Collected data entries
'''

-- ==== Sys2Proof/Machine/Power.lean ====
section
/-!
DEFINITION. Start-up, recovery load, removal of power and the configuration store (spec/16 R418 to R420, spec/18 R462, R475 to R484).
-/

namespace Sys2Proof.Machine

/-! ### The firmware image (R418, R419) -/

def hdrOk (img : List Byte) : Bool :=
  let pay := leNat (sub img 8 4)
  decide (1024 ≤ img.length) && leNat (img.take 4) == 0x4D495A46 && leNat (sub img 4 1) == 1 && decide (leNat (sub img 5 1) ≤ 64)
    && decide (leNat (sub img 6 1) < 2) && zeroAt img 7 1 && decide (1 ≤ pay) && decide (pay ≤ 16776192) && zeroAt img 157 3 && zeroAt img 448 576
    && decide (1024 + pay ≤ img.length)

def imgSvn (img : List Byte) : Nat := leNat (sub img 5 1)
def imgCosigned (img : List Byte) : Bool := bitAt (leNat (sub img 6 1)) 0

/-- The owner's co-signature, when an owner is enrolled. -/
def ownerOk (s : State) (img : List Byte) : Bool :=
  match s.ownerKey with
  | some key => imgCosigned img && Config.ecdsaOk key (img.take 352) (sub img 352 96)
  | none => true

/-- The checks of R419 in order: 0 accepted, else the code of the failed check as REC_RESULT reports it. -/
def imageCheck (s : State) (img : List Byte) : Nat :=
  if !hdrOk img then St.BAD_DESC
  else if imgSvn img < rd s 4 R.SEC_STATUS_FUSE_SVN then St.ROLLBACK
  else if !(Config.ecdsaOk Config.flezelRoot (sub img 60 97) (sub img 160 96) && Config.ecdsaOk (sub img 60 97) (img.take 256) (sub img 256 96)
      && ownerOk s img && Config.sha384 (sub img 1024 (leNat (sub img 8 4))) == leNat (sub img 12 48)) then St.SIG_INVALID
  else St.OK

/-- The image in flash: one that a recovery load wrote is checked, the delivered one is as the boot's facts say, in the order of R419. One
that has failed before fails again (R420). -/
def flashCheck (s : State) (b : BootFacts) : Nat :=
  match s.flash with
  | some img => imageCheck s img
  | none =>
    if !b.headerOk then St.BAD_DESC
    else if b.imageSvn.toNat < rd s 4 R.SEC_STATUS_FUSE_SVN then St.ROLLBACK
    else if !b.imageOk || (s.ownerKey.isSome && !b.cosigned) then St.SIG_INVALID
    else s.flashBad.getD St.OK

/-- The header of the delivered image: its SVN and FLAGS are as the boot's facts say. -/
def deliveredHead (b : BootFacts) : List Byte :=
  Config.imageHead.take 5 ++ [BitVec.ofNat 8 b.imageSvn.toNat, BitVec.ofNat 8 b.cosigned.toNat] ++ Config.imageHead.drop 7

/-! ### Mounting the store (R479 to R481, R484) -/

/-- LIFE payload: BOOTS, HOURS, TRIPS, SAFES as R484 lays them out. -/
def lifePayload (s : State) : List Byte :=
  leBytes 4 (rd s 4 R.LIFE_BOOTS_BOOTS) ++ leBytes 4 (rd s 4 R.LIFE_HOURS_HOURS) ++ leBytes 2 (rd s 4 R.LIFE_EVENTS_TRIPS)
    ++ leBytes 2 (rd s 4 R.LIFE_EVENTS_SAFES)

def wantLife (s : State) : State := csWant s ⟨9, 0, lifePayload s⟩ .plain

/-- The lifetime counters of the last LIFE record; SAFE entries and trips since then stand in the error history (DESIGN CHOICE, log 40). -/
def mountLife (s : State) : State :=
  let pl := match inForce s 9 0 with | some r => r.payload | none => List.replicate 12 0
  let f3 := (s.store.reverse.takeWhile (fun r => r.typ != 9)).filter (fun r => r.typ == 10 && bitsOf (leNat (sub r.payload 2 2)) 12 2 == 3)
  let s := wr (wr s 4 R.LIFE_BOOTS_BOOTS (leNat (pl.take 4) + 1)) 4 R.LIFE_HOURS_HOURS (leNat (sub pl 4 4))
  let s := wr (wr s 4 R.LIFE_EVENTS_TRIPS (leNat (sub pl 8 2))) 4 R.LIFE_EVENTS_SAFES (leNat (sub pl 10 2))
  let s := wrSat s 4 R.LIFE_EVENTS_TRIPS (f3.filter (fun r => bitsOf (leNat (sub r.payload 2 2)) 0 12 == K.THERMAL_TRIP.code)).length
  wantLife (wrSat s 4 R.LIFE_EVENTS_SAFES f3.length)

'''

WORK REQUIRED: Return only the number of lines above in which the string "imgSvn" occurs.

ANSWER TO THIS EXERCISE: 2